Narzuciłam na siebie koszulkę oraz
szorty i wyszłam do kuchni w poszukiwaniu czegoś do picia. Nalałam wodę do szklanki
i stojąc w oknie wypiłam ją jednym duszkiem, próbując uspokoić nerwy. Nie
wiedziałam, czemu się denerwuję. Przecież wszystko mam za sobą. No tak, prawie
wszystko. Wciąż musiałam podjąć decyzję odnośnie mojego wyjazdu. Z jednej
strony chciałam wrócić do Polski, bo tęskniłam za tatą i panią Zosią. Brakowało
mi ich bliskości, a poza tym dobrze czułam się w swojej ojczyźnie.
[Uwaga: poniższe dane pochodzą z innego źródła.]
-- ==== Sys2Proof/WellFormed.lean ====
section
/-! DEFINITION. The operand ranges of the instructions (R51, R58 and the range each operation's rule states). An
instruction outside them is still an instruction: its operation raises the error or fault its rule names. -/

namespace Sys2Proof

/-- `lo <= v <= hi`. -/
def inRange (lo hi v : Int) : Bool := decide (lo ≤ v) && decide (v ≤ hi)

/-- A register width: one of 1, 2 and 4 (R33). -/
def isWidth (w : Int) : Bool := w == 1 || w == 2 || w == 4

/-- A value of `w` bytes: `0 <= v < 2^(8w)` with `w` a width (R34). -/
def fitsWidth (v w : Int) : Bool := isWidth w && decide (0 ≤ v) && decide (v < 2 ^ (8 * w.toNat))

/-- One of the four block codes (R53). -/
def isBlockCode (b : Int) : Bool := inRange 0 3 b

/-- An 8-bit operand. -/
def isByte (v : Int) : Bool := inRange 0 0xFF v

/-- The field ranges of a WriteCommand (R51); an unknown record is one that is no variant's (R52). -/
def WriteCommand.wellFormed : WriteCommand → Bool
  | .reg b r v w => isBlockCode b && inRange 0 0xFFFF r && fitsWidth v w
  | .regMask b r v m => isBlockCode b && inRange 0 0xFFFF r && isByte v && isByte m
  | .demodReg p a v w => inRange 0 15 p && isByte a && fitsWidth v w
  | .i2cReg d r v => isByte d && isByte r && isByte v
  | .unknown t fs => fieldCount t != some fs.length

/-- The operand ranges of every instruction (R58). -/
def Instr.wellFormed : Instr → Bool
  | .writeReg b r v w => isBlockCode b && inRange 0 0xFFFF r && fitsWidth v w
  | .readReg b r w => isBlockCode b && inRange 0 0xFFFF r && isWidth w
  | .writeRegMask b r v m => isBlockCode b && inRange 0 0xFFFF r && isByte v && isByte m
  | .writeDemodReg p a v w => inRange 0 15 p && isByte a && fitsWidth v w
  | .readDemodReg p a => inRange 0 15 p && isByte a
  | .openI2C => true
  | .closeI2C => true
  | .readI2CReg d r => isByte d && isByte r
  | .writeI2CReg d r v => isByte d && isByte r && isByte v
  | .readI2CRegBuffer d r n => isByte d && isByte r && decide (1 ≤ n)
  | .writeI2CRegBuffer d r bs => isByte d && isByte r && decide (1 ≤ bs.length)
  | .writeEach cs => cs.all WriteCommand.wellFormed
  | .claimInterface => true
  | .releaseInterface => true
  | .readBulk n => decide (1 ≤ n)
  | .tunerCheck => true
  | .tunerInit => true
  | .tunerInitElectronics => true
  | .tunerSetFrequency f => inRange 1 1770000000 f
  | .tunerSetMux f => decide (0 ≤ f)
  | .tunerSetPll f => inRange 1 1770000000 f
  | .tunerGetPllLock _ => true
  | .tunerCalibrateFilter _ => true
  | .tunerSetAutoGain => true
  | .tunerSetManualGain _ => true
  | .tunerReadRegBuffer a n => inRange 0 0x1F a && decide (1 ≤ n) && decide (a + n ≤ 0x20)
  | .tunerWriteRegMask a _ m => inRange 0x05 0x1F a && isByte m
  | .tunerClose => true
  | .controllerOpen => true
  | .setSampleRate _ => true
  | .setCenterFrequency _ => true
  | .setGain _ => true
  | .resetBuffer => true
  | .readSamples n => decide (1 ≤ n)
  | .controllerClose => true
  | .wcReg b r v w => isBlockCode b && inRange 0 0xFFFF r && fitsWidth v w
  | .wcRegMask b r v m => isBlockCode b && inRange 0 0xFFFF r && isByte v && isByte m
  | .wcDemodReg p a v w => inRange 0 15 p && isByte a && fitsWidth v w
  | .wcI2CReg d r v => isByte d && isByte r && isByte v

end Sys2Proof
end

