-- ==== Sys2Proof/Safety/Direct.lean ====
section
/-! DEFINITION. The operations in direct style: each rule's pseudocode as one function that runs the whole operation
against a transport, with no frames and no steps. The statements compare the machine, which suspends at every transport
primitive (R6, R26), with these functions. -/

namespace Sys2Proof.Machine

/-- A transport as a command sees it (R37): its answer to the k-th primitive of the command. -/
abbrev Transport := Nat → Primitive → Answer

/-- How far a command has come: the block's state, and the answers the transport has given it, oldest first. -/
structure Run where
  state : State
  answers : List Answer

/-- How an operation ends (R15): with its result, with an error, or with a model fault. -/
inductive Result (α : Type) where
  | ok (v : α) (r : Run)
  | error (e : Error) (r : Run)
  | fault (f : Fault) (r : Run)

/-- Sequencing (R15): an error or a fault ends every enclosing operation. -/
def Result.andThen {α β : Type} (x : Result α) (g : α → Run → Result β) : Result β :=
  match x with
  | .ok v r => g v r
  | .error e r => .error e r
  | .fault f r => .fault f r

/-- The result of an operation as the value its command answers (R57). -/
def Result.map {α β : Type} (w : α → β) (x : Result α) : Result β := x.andThen fun v r => .ok (w v) r

/-- An operand turned away. -/
def Stop.result {α : Type} (r : Run) : Stop → Result α
  | .error e => .error e r
  | .fault f => .fault f r

/-- A state write. -/
def Run.write (r : Run) (s : State) : Run := { r with state := s }

/-- The command's first position: nothing has been asked. -/
def Run.start (s : State) : Run := ⟨s, []⟩

/-- The position after one more primitive. -/
def Run.asked (r : Run) (p : Primitive) (a : Answer) : Run :=
  ⟨{ r.state with trace := r.state.trace ++ [p] }, r.answers ++ [a]⟩

/-- One transport primitive (R14, R63). -/
def ask (O : Transport) (p : Primitive) (r : Run) : Result Value :=
  let a := O r.answers.length p
  match primitiveResult p a with
  | .ok v => .ok v (r.asked p a)
  | .error e => .error e (r.asked p a)

/-! ### RegisterBus -/

/-- R64. -/
def directWriteReg (O : Transport) (b reg v w : Int) (r : Run) : Result Unit :=
  match blockOf b with
  | none => .fault .valueOutOfRange r
  | some blk =>
    if inRange 0 0xFFFF reg then
      match encodeValue v w .little with
      | .error e => e.result r
      | .ok d => (ask O (.ctrlOut (half reg) (writeIndex r.state.cfg blk) d) r).andThen fun _ r => .ok () r
    else .fault .valueOutOfRange r

/-- `decode(d, LE)` of the bytes read (R65, R68). -/
def directDecode (d : Value) (r : Run) : Result Int :=
  match decodeValue d.asBytes .little with
  | .error e => e.result r
  | .ok z => .ok z r

/-- R65. -/
def directReadReg (O : Transport) (b reg w : Int) (r : Run) : Result Int :=
  match blockOf b with
  | none => .fault .valueOutOfRange r
  | some blk =>
    if inRange 0 0xFFFF reg then
      if isWidth w then (ask O (.ctrlIn (half reg) (blockId r.state.cfg blk) w.toNat) r).andThen directDecode
      else .error .unsupportedRegisterWidth r
    else .fault .valueOutOfRange r

/-- R66. -/
def directWriteRegMask (O : Transport) (b reg v m : Int) (r : Run) : Result Unit :=
  if isByte v && isByte m then
    if m = 0xFF then directWriteReg O b reg v 1 r
    else (directReadReg O b reg 1 r).andThen fun old r =>
      directWriteReg O b reg (maskMerge (byteOf old) (byteOf v) (byteOf m)).toNat 1 r
  else .fault .valueOutOfRange r

/-- R68. -/
def directReadDemodReg (O : Transport) (p a : Int) (r : Run) : Result Int :=
  if inRange 0 15 p then
    if isByte a then (ask O (.ctrlIn (demodValue a) (half p) 1) r).andThen directDecode
    else .fault .valueOutOfRange r
  else .fault .invalidPage r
Rok w
Madrycie od początku miał być dla mnie przygodą. I był. Najwspanialszą jaką
mogłam sobie wymarzyć, nie zważając na Crisa i jego chore akcje.
Jednak teraz, kiedy spotkałam
Gonzalo, którego pokochałam, nie wyobrażałam sobie wyjazdu stąd. Pragnęłam
spędzać z nim każdą minutę, każdą godzinę, każdy dzień!
- O… Asia. – Do kuchni
przyczołgała się Klaudia. Wyglądała strasznie! Rozmazany makijaż, włosy w
nieładzie, podziurawione pończochy… Chyba ostro wczoraj zabalowała.
- Wyglądasz jak kobieta z moich
koszmarów.
- Bywa – odparła, siadając na
krześle. – Jest coś do picia?
- Pewnie. – Bez zawahania
chwyciłam za szklankę i dałam jej trochę wody mineralnej. – Proszę.
- Dzięki.
- Długo imprezowałyście, nie?
- No… Ja wróciłam z Karimem około
trzeciej, a Irma została do końca.
- Fajnie było. Akcja z Crisem… Jak
wyście na to wpadły?
- Musiałyśmy dać mu nauczkę. Teraz
wie, co go może spotkać jak będzie zadzierać z kobietami. Należało mu się.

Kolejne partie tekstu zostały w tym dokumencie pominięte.